What Data Visualization Tells Us about Career Progression
Many workers enter the workforce in low-level jobs and remain there for years, if not their entire working lives. Career pathway programs seek to change this by offering education, training and support services linked to occupations. Such programs aim to enable individuals to improve their skills, receive recognized credentials, and obtain better jobs with higher pay.
Abt has carried out several career pathways evaluations, most notably of the Pathways for Advancing Careers and Education (PACE) and Health Profession Opportunity Grants (HPOG) programs. The Administration on Children and Families, part of the U.S. Department of Health and Human Services, sponsors both programs and the Abt evaluations. The evaluations and our review of career pathways implementation and research for the U.S. Department of Labor have led to a key conclusion: to design career pathway programs, we need to understand better the career trajectories of workers in the wider job market who aren’t typically part of a program.
Worker Movement Between Jobs
Studies of career trajectories can shed light on transitions both into and out of occupations. Are new workers coming from other occupations at lower, higher, or approximately the same wages? When incumbent workers in a particular occupation leave that occupation, do they enter occupations at higher, lower, or approximately the same wages?
To facilitate Abt’s understanding of such transitions, we use a data visualization tool called a Sankey diagram. Figures 1 and 2 use Sankey diagrams to show the movement of a hypothetical group of 100 workers into and out of a single occupation – licensed practical nurse or licensed vocational nurse (LPN/LVN), a mid-level nursing occupation. Data for the diagrams comes from the Current Population Survey (CPS), a survey of households that tracks the industry and occupation of each survey respondent.
Movement into LPN/LVN jobs
Figure 1 shows the movement into the LPN/LVN occupation based on transitions found in the CPS between 2013 and 2014. Many of the people come from lower-level occupations, such as nursing, psychiatric, and home health aides (21) and personal care aides (6). We also see that many people come from higher-level occupations, such as registered nurse (17), and may be underemployed. Finally, we see that many (56) people come from other occupations. Movement from low-level healthcare occupations and some non-healthcare occupations is consistent with the types of occupational transitions intended by career pathway programs. However, it raises the question of how to prevent the underemployment we observe.
Movement out of LPN/LVN Jobs
Figure 2 shows the destinations of LPNs and LVNs after they leave that occupation. The largest group of workers goes on to become registered nurses (61 total).
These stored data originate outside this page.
-- ==== Sys2Proof/Tests/Slice0.lean ====
section
/-! SUPPORT. Tests/Slice0.lean: an ill-formed command for each check of WellFormed, and states and operands that meet the hypotheses of the
statements, some at the ends of their ranges. -/

namespace Sys2Proof.Tests

open Machine Machine.Reg

set_option Elab.async false

/-! ### Ill-formed commands, each refused by its check -/

theorem test_wf_unary_rb : (Machine.Op.alu .clz 1 2 3).wf = false := by decide
theorem test_wf_dot_pair : (Instr.dot8 0 1 31 2).wf = false := by decide
theorem test_wf_increment_same : (Instr.lwI 0 4 4 4).wf = false := by decide
theorem test_wf_inval_none : (Instr.inval 0 4 0).wf = false := by decide
theorem test_wf_waitt_pair : (Instr.waitt 0 4 31).wf = false := by decide
theorem test_wf_calibration : (Instr.calibration []).wf = false := by decide
theorem test_wf_io_write : (Instr.ioWrite 0x60 []).wf = false := by decide
theorem test_wf_oob : (Instr.oobPacket []).wf = false := by decide
theorem test_wf_far_bank : (Instr.farWindowDisableSeam 15).wf = false := by decide
theorem test_wf_aperture : (Instr.apertureWrite 0xFFFF [1, 2]).wf = false := by decide
theorem test_wf_fetch : (Instr.descriptorFetch []).wf = false := by decide
theorem test_wf_target : (Instr.halt 66).wf = false := by decide
theorem test_wf_register : (Instr.registerWrite (.core 64) 2 4 0).wf = false := by decide
theorem test_wf_good : (Instr.add 0 1 2 3).wf = true ∧ (Instr.registerWrite (.core 64) 4 4 0).wf = true := by decide
theorem test_wf_sev_scope : (Instr.sev 0 7 false 0 0).wf = false ∧ (Instr.sev 0 7 true 4 0).wf = false := by decide
theorem test_wf_samples : (Instr.pdmFrame (List.replicate 1921 0)).wf = false := by decide +kernel
theorem test_wf_down : (Instr.pdownSeam 0).wf = false ∧ (Instr.pdownPowerUp 0).wf = false := by decide
theorem test_wf_io_read : (Instr.ioRead 0x60 0).wf = false := by decide
theorem test_wf_aperture_read : (Instr.apertureRead 0xFFFF 2).wf = false := by decide
theorem test_wf_targets : (Instr.resume 66).wf = false ∧ (Instr.step 66).wf = false := by decide
theorem test_wf_read : (Instr.readToClear .host 0x200000 4).wf = false ∧ (Instr.readToClear .host 4 0).wf = false := by decide

/-! ### States and operands that meet the hypotheses of the statements -/

/-- A device at rest with both wing rails on and the boot ROM's flow over; the curator's line buffer holds the first line of the gallery. -/
def dev : Dev :=
  let d := Dev.rest ⟨Vector.replicate 4 0, 0⟩
  { d with
    pwr := { d.pwr with parked := false }
    rails := Vector.replicate 2 { on := true, mv := 800, lower := 800, since := 0, bad := false }
    cur := { d.cur with boot := false, line := some 0x40000 } }
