-- ==== Sys2Proof/Machine/Pipeline.lean ====
section
/-! DEFINITION. EventPipeline: one pass of the deferred task, and the turns of the agents other than the Foreground
(60_exceptions.md R253 to R258). -/

namespace Sys2Proof.Machine

/-- The pass up to its re-arm: Flag read once, events emitted, Flag written once (R255); a failure is reported and the
pass goes on (R256). -/
def State.drainFlags (s : State) : State :=
  match s.memRead regFlag 1 (inSpace_byte _) with
  | (none, s) => s.emit [.passError .read]
  | (some bs, s) =>
    match (s.emit (drainedEvents (bs.getD 0 0))).memWrite regFlag [drainedFlag (bs.getD 0 0)]
        (inSpace_byte _) with
    | (true, s) => s
    | (false, s) => s.emit [.passError .write]

/-- One pass under the lock, the lock being free: Flag drained, then the line re-armed (R255). -/
def State.drainPass (s : State) : State := s.underLock .deferred fun s => s.drainFlags.rearm

/-- DRAIN (R255): enabled in Handling while the device lives; where the lock is held it waits, its turn still to come.
Where it is not enabled it does not happen (log entry 8). -/
def State.drain (s : State) : State :=
  if s.taskScheduled && !s.destroyed then
    if s.lock = .free then s.drainPass else s.setInputs (.turn .drain :: s.inputs)
  else s

/-- A turn of an agent other than the Foreground. -/
def State.takeTurn (s : State) (t : Turn) : State :=
  match t with
  | .idle => s
  | .env e => s.envStep e
  | .drain => s.drain

/-- The next line of the schedule: the first of those listed, or a free turn where none is left (log entry 4). -/
def State.nextInput (s : State) : Input :=
  match s.inputs with
  | i :: _ => i
  | [] => .turn (Config.freeTurn s.drawCount)

/-- The state after its next line has been taken. -/
def State.advanceInput (s : State) : State :=
  match s.inputs with
  | _ :: t => s.setInputs t
  | [] => s.drew

/-- A frame that is no operation: UnsupportedCommand while the device lives, no state changes and no transaction is
issued (30_encoding.md R104, 60_exceptions.md R244); refused after SHUTDOWN (43_device.md R210). -/
def rejectFrame (s : State) : Host.Outcome State Fault Refusal :=
  s.whenNotDestroyed (.next (s.raise .unsupportedCommand))

end Sys2Proof.Machine
end

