/-- The successor with the carry into the day written in one record: the six ways a second can carry. -/
theorem calendarSucc_eq (t : CalendarTime) : calendarSucc t =
    if t.second < 59 then { t with second := t.second + 1 }
    else if t.minute < 59 then { t with second := 0, minute := t.minute + 1 }
    else if t.hour < 23 then { t with second := 0, minute := 0, hour := t.hour + 1 }
    else if t.mday < daysInMonth t.month t.year then
      { t with second := 0, minute := 0, hour := 0, weekday := (t.weekday + 1) % 7, mday := t.mday + 1 }
    else if t.month < 12 then
      { t with second := 0, minute := 0, hour := 0, weekday := (t.weekday + 1) % 7, mday := 1, month := t.month + 1 }
    else
      { t with second := 0, minute := 0, hour := 0, weekday := (t.weekday + 1) % 7, mday := 1, month := 1,
               year := (t.year + 1) % 100 } := rfl

theorem validTime_calendarSucc {t : CalendarTime} (h : validTime t = true) : validTime (calendarSucc t) = true := by
  obtain ⟨hs, hmin, hh, hw, hmlo, hmhi, hy, hdlo, hdhi⟩ := (validTime_iff t).mp h
  rw [calendarSucc_eq, validTime_iff]
  have hw' : (t.weekday + 1) % 7 ≤ 6 := Nat.le_of_lt_succ (Nat.mod_lt _ (by decide))
  have hy' : (t.year + 1) % 100 ≤ 99 := Nat.le_of_lt_succ (Nat.mod_lt _ (by decide))
  have zero (n : Nat) : 0 ≤ n := Nat.zero_le n
  split_ifs with second minute hour day month
  · exact ⟨second, hmin, hh, hw, hmlo, hmhi, hy, hdlo, hdhi⟩
  · exact ⟨zero _, minute, hh, hw, hmlo, hmhi, hy, hdlo, hdhi⟩
  · exact ⟨zero _, zero _, hour, hw, hmlo, hmhi, hy, hdlo, hdhi⟩
  · exact ⟨zero _, zero _, zero _, hw', hmlo, hmhi, hy, Nat.le_add_left 1 _, day⟩
  · have hmonth : 1 ≤ t.month + 1 := Nat.le_add_left 1 _
    exact ⟨zero _, zero _, zero _, hw', hmonth, month, hy, le_rfl, one_le_daysInMonth hmonth month _⟩
  · have january : 1 ≤ 12 := by decide
    exact ⟨zero _, zero _, zero _, hw', le_rfl, january, hy', le_rfl, one_le_daysInMonth le_rfl january _⟩

/-- Settles O45: P-TIME stores the image R273 names, and ENCODE of the successor, being valid, decodes to it. -/
theorem calendarSuccessorIsOneSecond : Obligations.CalendarSuccessorIsOneSecond := by
  refine ⟨fun s image hstop hsucc => ?_, fun t ht => ⟨validTime_calendarSucc ht, calendarSucc_eq t⟩⟩
  have stored : Memory.timeImage (s.envStep (.pTime image)).regs
      = nextTimeImage .calsucc (Memory.timeImage s.regs) image := by
    rw [State.envStep, hsucc]
    exact Memory.timeImage_pTime hstop .calsucc image
  cases hd : decodeImage (Memory.timeImage s.regs) with
  | none => simpa only [nextTimeImage, hd] using stored
  | some t =>
    obtain ⟨hvalid, hfields⟩ := (decodeImage_eq_some_iff _ _).mp hd
    have himage : Memory.timeImage (s.envStep (.pTime image)).regs = encodeImage (calendarSucc t) := by
      simpa only [nextTimeImage, hd] using stored
    refine ⟨?_, himage⟩
    rw [himage]
    exact decodeImage_encodeImage (validTime_calendarSucc (hfields ▸ hvalid))

/-! ## The alarm (R274, R275) -/

theorem alarmTerm_iff (alarm time mask : Byte) :
    alarmTerm alarm time mask = true ↔ alarm.getLsbD 7 = true ∨ alarm &&& mask = time &&& mask := by
  rw [alarmTerm, btst_maskAE, Bool.or_eq_true, beq_iff_eq]

/-- WADA is bit 3 of Extension (10_state.md R33). -/
theorem btst_maskWADA (b : Byte) : btst b maskWADA = b.getLsbD 3 := btst_maskAIE b

theorem Memory.alarmMatch_iff (m : Memory) (dayTerm : Bool) : Memory.alarmMatch m dayTerm = true ↔
    alarmTerm (Memory.get m regAlarmMin) (Memory.get m regMin) maskAlarmMin = true
    ∧ alarmTerm (Memory.get m regAlarmHour) (Memory.get m regHour) maskAlarmHour = true
    ∧ if (Memory.get m regExtension).getLsbD 3 = wadaMday
      then alarmTerm (Memory.get m regAlarmDay) (Memory.get m regMday) maskAlarmDay = true else dayTerm = true := by
  rw [Memory.alarmMatch, btst_maskWADA, Bool.and_eq_true, Bool.and_eq_true, and_assoc]
  split <;> rfl

/-- Settles O46: the match is R274's, term by term, and AF is set on it alone. -/
theorem alarmFiresOnTheMatch : Obligations.AlarmFiresOnTheMatch := by
  intro s dayTerm
  have hmatch := Memory.alarmMatch_iff s.regs dayTerm
  simp only [alarmTerm_iff] at hmatch
  refine ⟨fun h => ?_, fun h => ?_⟩
  · rw [State.envStep, Memory.pAlarm, if_pos (hmatch.mpr h)]
    rfl
  · rw [State.envStep, Memory.pAlarm, if_neg (mt hmatch.mp h)]
    rfl

end Sys2Proof.Machine
end

section
/-! PROOFS. One pass of the deferred task (60_exceptions.md R255, R256) on each of its three paths, and the events it
raises (R260). -/

namespace Sys2Proof.Machine

/-! ## The Flag byte of a pass -/

/-- TF is bit 4 of Flag (10_state.md R34). -/
theorem btst_maskTF (b : Byte) : btst b maskTF = b.getLsbD 4 := by
  revert b
  decide

/-- UF is bit 5 of Flag (10_state.md R34). -/
theorem btst_maskUF (b : Byte) : btst b maskUF = b.getLsbD 5 := by
  revert b
  decide

/-- Clearing a flag that is clear changes nothing, so a pass clears all three at once. -/
theorem drainedFlag_eq (f : Byte) : drainedFlag f = f &&& ~~~0x38#8 := by
  revert f
  decide

/-- The events of a pass, one for each of VLF, TF, AF, UF (R255). -/
def eventsOf (vlf tf af uf : Bool) : List Event :=
  (if vlf then [.clockUnreliable] else []) ++ (if tf then [.periodicTick] else [])
    ++ (if af then [.alarmFired] else []) ++ (if uf then [.updateTick] else [])

theorem drainedEvents_eq (f : Byte) :
    drainedEvents f = eventsOf (f.getLsbD 1) (f.getLsbD 4) (f.getLsbD 3) (f.getLsbD 5) := by
  simp only [drainedEvents, flagState, btst_maskVLF, btst_maskTF, btst_maskAF, btst_maskUF]
  rfl

/-! ## Flag drained, path by path -/

section paths

variable (s : State)

theorem State.interleave_emit (es : List Event) : (s.emit es).interleave = s.interleave.emit es := by
  rw [State.interleave_eq_skip, State.interleave_eq_skip, State.choiceAt_emit, State.envSteps_eq _ (s.skipChoices 1)]
  exact State.envSteps_of_congr (s := (s.emit es).skipChoices 1) (t := s.skipChoices 1) _ rfl rfl rfl rfl

theorem State.waited_events (n : Nat) : (s.waited n).events = s.events := State.envSteps_events s _

/-- Where a pass stands before its re-arm: `n` transactions made, which are `new`, the registers at `m`, and the events
`es` raised. -/
def State.drained (n : Nat) (m : Memory) (es : List Event) (new : List Transaction) : State :=
  { s.waited n with regs := m, events := s.events ++ es, trace := s.trace ++ new }

/-- The read of a pass that succeeds. -/
def State.flagRead : Transaction := ⟨txRead regFlag 1, [(s.waited 1).x regFlag], true⟩

variable {s}

/-- A failed read is reported, and nothing is written (R256). -/
theorem State.drainFlags_of_read_fails (h : (s.choiceAt 0).outcome ≠ .ok) : s.drainFlags
    = s.drained 1 (s.waited 1).regs [.passError .read] [⟨txRead regFlag 1, [], false⟩] := by
  rw [State.drainFlags, State.memRead_of_not_ok _ _ _ h, State.interleave_eq_waited, State.drained,
    ← State.waited_events s 1, ← State.waited_trace s 1]
  rfl

/-- The byte read decides the events and the byte written, and a failed write is reported (R255, R256). -/
theorem State.drainFlags_of_read_ok (h : (s.choiceAt 0).outcome = .ok) {w : Bool × State}
    (hw : ((s.interleave.record s.flagRead).emit (drainedEvents ((s.waited 1).x regFlag))).memWrite regFlag
      [drainedFlag ((s.waited 1).x regFlag)] (inSpace_byte _) = w) :
    s.drainFlags = if w.1 then w.2 else w.2.emit [.passError .write] := by
  have hr : s.memRead regFlag 1 (inSpace_byte _)
      = (some [(s.waited 1).x regFlag], s.interleave.record s.flagRead) := by
    rw [State.memRead_of_ok _ _ _ h, State.flagRead, ← State.interleave_eq_waited]
    rfl
  simp only [State.drainFlags, hr, List.getD_cons_zero, hw]
  obtain ⟨_ | _, u⟩ := w <;> rfl

/-- The state a pass writes Flag in, and what it is after the write has stored `m` and been recorded. -/
theorem State.drained_of_flagWrite (es : List Event) (m : Memory) (tx : Transaction) :
    (((s.interleave.record s.flagRead).emit es).interleave.setRegs m).record tx
      = s.drained 2 m es [s.flagRead, tx] := by
  rw [State.interleave_emit, State.interleave_record_interleave, State.drained, ← State.waited_events s 2,
    ← State.waited_trace s 2]
  simp [State.record, State.emit, State.setRegs]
This type of transition is again consistent with the types of transitions intended by career pathways programs. The fact that this transition occurs naturally, in the absence of program interventions, suggests that it is realistic for career pathways participants. In contrast, as in Figure 1, we see some downward movement, such as transitions to nursing, psychiatric, and home health aides (22). This again raises questions about why such career regression occurs and how to prevent it.
Abt is studying occupational transitions as part of the Descriptive and Analytical Career Pathways Study for the U.S. Department of Labor. We plan to examine how occupational transitions relate to the industry, education, age, gender, race/ethnicity of workers and their geographical distribution. We hope to discover occupational transitions that constitute desirable advancement that career pathway programs haven’t yet extensively incorporated. We may also discover that some targeted transitions have less potential than assumed. The data on occupational transitions will come from the CPS, the National Longitudinal Survey of Youth (like the CPS, a federal survey) and through machine processing of worker resumes. The goal is that policymakers and practitioners who design and implement career pathway programs will use the data to improve program designs and outcomes for workers.